Pero la incongruencia no solo se da respecto de otras disposiciones anteriores sobre el mismo tema, sino en relación con otros aspectos sanitarios como la píldora abortiva, que los farmacéuticos deben dispensar sin receta médica incluso a menores de edad, teniendo – como está demostrado – la posibilidad de originar efectos adversos en el organismo como consecuencia de un uso repetido. Aquí el Estado se preocupa poco de las menores porque hace prevalecer un interés no natalista sobre otros factores.
Se han superado los límites restrictivos que podemos ver en el derecho comparado de toda Europa siendo la nuestra la legislación más prohibicionista, la única que prohíbe fumar en lugares abiertos por razones no ya de salud, sino de educación de la ciudadanía, como sucede en las cercanías de los parques infantiles.
La coerción se ha llevado a límites increíbles de dureza, previendo sanciones pecuniarias de hasta 600.000 euros cuando hay verdaderos “delitos” contra la salud pública que son merecedores de un tratamiento bastante más indulgente.
El procedimiento administrativo de apertura de expediente sancionador y protección de las garantías del ciudadano al que se va a sancionar, adolece de inmadurez y precipitación. No hay una concreta tipificación de conductas sancionables ni de trámites del procedimiento, órgano instructor etc. Ello posibilita - tal y como declaró públicamente – la ignorante ministra de sanidad que cualquiera pueda denunciar y que éstas denuncias se reciban en organizaciones de consumidores afines ideológicamente al gobierno, como FACUA o que personas externas, contratadas por las consejerías de sanidad estén actuando como verdaderos agentes de la autoridad y entrando a husmear hasta en los baños de los locales para detectar olores a humo. ¿Cómo puede evitar el dueño de un local que alguien se encierre en un wáter y, después de fumar salga tranquilamente a su mesa?

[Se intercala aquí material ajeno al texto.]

-- ==== Sys2Proof/Machine/Cal.lean ====
section
/-!
DEFINITION. The Caliper (spec/08_niches_cells_and_the_caliper.md, R229 to R237) and the phases SCHED, CALIPER and REPORT of
the tick (spec/02_the_125_microsecond_tick.md, Table 2.3).
-/

namespace Sys2Proof.Machine

open Sys2Proof

/-! ### The snapshot (R229) -/

/-- Cells of packet memory. -/
abbrev allCells : Nat := 393216

/-- Cells queued, and cells in flight. -/
def State.cellsQueued (s : State) : Nat := ((s.cel.sdus.filter (fun d => d.queue.isSome)).map (fun d => d.cells.length)).sum
def State.cellsInFlight (s : State) : Nat := ((s.cel.sdus.filter (fun d => d.queue.isNone)).map (fun d => d.cells.length)).sum

/-- Cells in the scrub list. -/
def State.cellsScrub (s : State) : Nat := (s.cel.scrub.map (fun r => r.count)).sum

/-- Cells in the free pool, parked ones among them: those in no other place (R212). -/
def State.cellsFree (s : State) : Nat :=
  allCells - (s.cellsQueued + s.cellsInFlight + s.cellsScrub + s.cel.lost.length)

/-- Parked cells (R216). -/
def State.cellsParked (s : State) : Nat := 98304 * (s.cel.quads.filter (fun q => q.parked)).length

/-- Occupancy of allocation a: the bytes queued on its class QIDs. -/
def State.queuedBytes (s : State) (a : Nat) : Nat :=
  match s.allocBase a with
  | some q => ((List.range 8).map (fun i => s.qbytes (q + i))).sum
  | none => 0

/-- The snapshot registers take the counts of this cycle. -/
def State.snapshot (s : State) : State :=
  let places := [s.cellsFree, s.cellsQueued, s.cellsInFlight, s.cellsScrub, s.cellsParked, s.cel.lost.length]
  let s := s.each places.zipIdx (fun e t => t.put (CEL_PLACE_count e.2) e.1)
  s.each (List.range 64) (fun a t => t.put (CEL_AOCC_occ a) (t.queuedBytes a))

/-! ### The audit (R230 to R237) -/

/-- The cell balance (R230, R237): left side minus right side (assumption 48, DESIGN CHOICE). -/
def State.cellDelta (s : State) : Int :=
  ((s.cellsFree + s.cellsQueued + s.cellsInFlight + s.cellsScrub : Nat) : Int) - (allCells : Nat)

/-- The byte balance of allocation a (R231; assumption 48, DESIGN CHOICE). -/
def State.byteDelta (s : State) (a : Nat) : Int :=
  toSigned 48 ((s.abytes a 0 + 3 * 2 ^ 48 - s.abytes a 1 - s.abytes a 2 - s.queuedBytes a % 2 ^ 48) % 2 ^ 48)

/-- The frame balance of port t in direction d (R232, R236): counters 4d to 4d + 3 of Table 11.7, and the frames that stand in the
slip buffer beyond those it started with (assumption 48, DEDUCED). -/
def State.frameDelta (s : State) (t d : Nat) : Int :=
  let c := fun (k : Nat) => s.get (TDM_TRIB_CNT_count t (4 * d + k))
  let b := if d = 0 then (s.tdmPort t).line else (s.tdmPort t).port
  let n : Int := (c 0 : Int) + c 3 - c 1 - c 2 + b.base - b.unread.length
  toSigned 32 (ofSigned 32 n)

/-- The balances that fail: cell, bytes of each allocation of ALLOCS, frames of each framed port that a niche owns. -/
def State.breaches (s : State) : List Breach :=
  let cell := [Breach.mk 1 0 0 s.cellDelta]
  let bytes := ((List.range 64).filter (fun a => (s.allocOwner a).isSome)).map (fun a => Breach.mk 2 a 0 (s.byteDelta a))
  let ports := (List.range 12).filter (fun t => s.framed t && (s.tdmOwner t).isSome)
  let frames := ports.flatMap (fun t => [Breach.mk 3 t 0 (s.frameDelta t 0), Breach.mk 3 t 1 (s.frameDelta t 1)])
  (cell ++ bytes ++ frames).filter (fun b => b.delta != 0)

/-- A breach of the cell balance by withdrawn cells (R237). -/
def State.eccBreach (s : State) (b : Breach) : Bool := b.kind == 1 && !s.cel.lost.isEmpty

/-- CALIPER_REPORT (Table 8.4). -/
def State.caliperReport (s : State) (b : Breach) (ecc : Bool) : State :=
  let s := s.queueUp 0x87 (beBytes 1 b.kind ++ beBytes 1 (bitNat ecc + 2 * b.dir) ++ beBytes 1 b.index ++ zeros 1 ++
    beBytes 7 (s.tick.fc % 2 ^ 51) ++ beBytes 4 (ofSigned 32 (satSigned 32 b.delta)) ++ beBytes 2 (min s.cel.unreported 0xFFFF))
  { s with cel := { s.cel with unreported := 0 } }

/-- A breach at an audit that R234 lets make a record: BREACH, vector 1 and the report (R233). -/
def State.recordBreach (s : State) (b : Breach) : State :=
  let ecc := s.eccBreach b
  let delta := ofSigned 32 (satSigned 32 b.delta)
  let s := (s.logDev 0x0701 0xF (fdata b.index (b.kind + 4 * b.dir + 8 * bitNat ecc) delta)).raisePf 1
  let s := ((s.put CEL_CAL_LAST_kind b.kind).put CEL_CAL_LAST_dir b.dir).put CEL_CAL_LAST_index b.index
  let s := s.put CEL_CAL_DELTA_delta delta
  let s := if b.kind = 1 then s.putB CEL_CAL_STATUS_ecc ecc else s
  if s.on CEL_CTRL_report_en then s.caliperReport b ecc else s

/-- The audit of the snapshot (R233 to R235; assumption 48, DESIGN CHOICE). -/
def State.audit (s : State) : State :=
  let l := s.breaches
  let was := s.cel.failing
  let kind := fun (k : Nat) => l.any (fun b => b.kind == k)
  let s := ((s.putB CEL_CAL_STATUS_cell_fail (kind 1)).putB CEL_CAL_STATUS_byte_fail (kind 2)).putB
    CEL_CAL_STATUS_frame_fail (kind 3)
  let s := { s with cel := { s.cel with failing := l } }
  if l.isEmpty then
    if s.cel.acked then { s.putB GLB_SERVICE_cal_ok true with cel := { s.cel with acked := false } } else s
  else
    let s := (s.sat CEL_CAL_STATUS_breaches).putB GLB_SERVICE_cal_ok false
    let s := { s with cel := { s.cel with unreported := s.cel.unreported + 1 } }
    s.each (l.filter (fun b => !was.contains b)) (fun b t => t.recordBreach b)

/-! ### Phases -/

/-- PHASE_CALIPER: the snapshot at cycle 16,200 and its audit; none while PD05 is off (R485). -/
def execPhaseCaliper (cycles : Nat) (s : State) : Host.Outcome State Fault Refusal :=
  .next (if s.domainOn 5 then (s.phaseUsed 10 cycles).snapshot.audit else s)

/-- PHASE_SCHED: the credits of the policers and the pended changes of the ports' shapers. What a report counts is taken at
its burst's cut (Table 5.4). -/
def execPhaseSched (cycles : Nat) (s : State) : Host.Outcome State Fault Refusal :=
  .next (s.phaseUsed 6 cycles).refillPolicers.ethSched

/-- PHASE_REPORT: a record is whole from the cycle in which it is logged, and a report queued in the phase that makes it; the
phase's time is accounted (assumption 11, DESIGN CHOICE). -/
def execPhaseReport (cycles : Nat) (s : State) : Host.Outcome State Fault Refusal := .next (s.phaseUsed 11 cycles)

end Sys2Proof.Machine
end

La ley es vehículo de llamativas medidas coercitivas: Un local de ocio, por ejemplo, puede ser multado por no colgar en su puerta el cartel de “Prohibido fumar”, cuando resulta que en virtud de la propia ley se sabe que está prohibido. ¿Es que acaso la prohibición por imperio de la ley no se perfecciona si no hay cartel?
La ley misma constituye un verdadero desatino y una intromisión inaceptable en las libertades individuales. Es una ley propia de estos tiempos negros de zapaterismo en los que se baten records de alienamiento y pisoteo de las libertades, en los que se desconfía de la racionalidad y el sentido común de los ciudadanos y se hace pagar a todos por la irresponsabilidad de unos pocos.
Esta ley no consagra el ejercicio libre y pacífico de los derechos y la convivencia entre unos y otros. Esta ley deja todos los espacios a los no fumadores. En algunos lugares, como los aeropuertos, ya no queda ni un miserable reducto para los fumadores, cuando es un hecho que pueden verse obligados a permanecer durante periodos largos de tiempo.
Los detractores de la ley siguen insistiendo en un argumento de peso: Si tan malo es fumar ¿Por qué el Estado no lo prohíbe el producto, como una droga más? ¿Por qué admite el comercio legal y sigue recaudando impuestos por su venta? ¿Por qué se habla de ley antitabaco, cuando en realidad estamos ante una ley anti fumadores?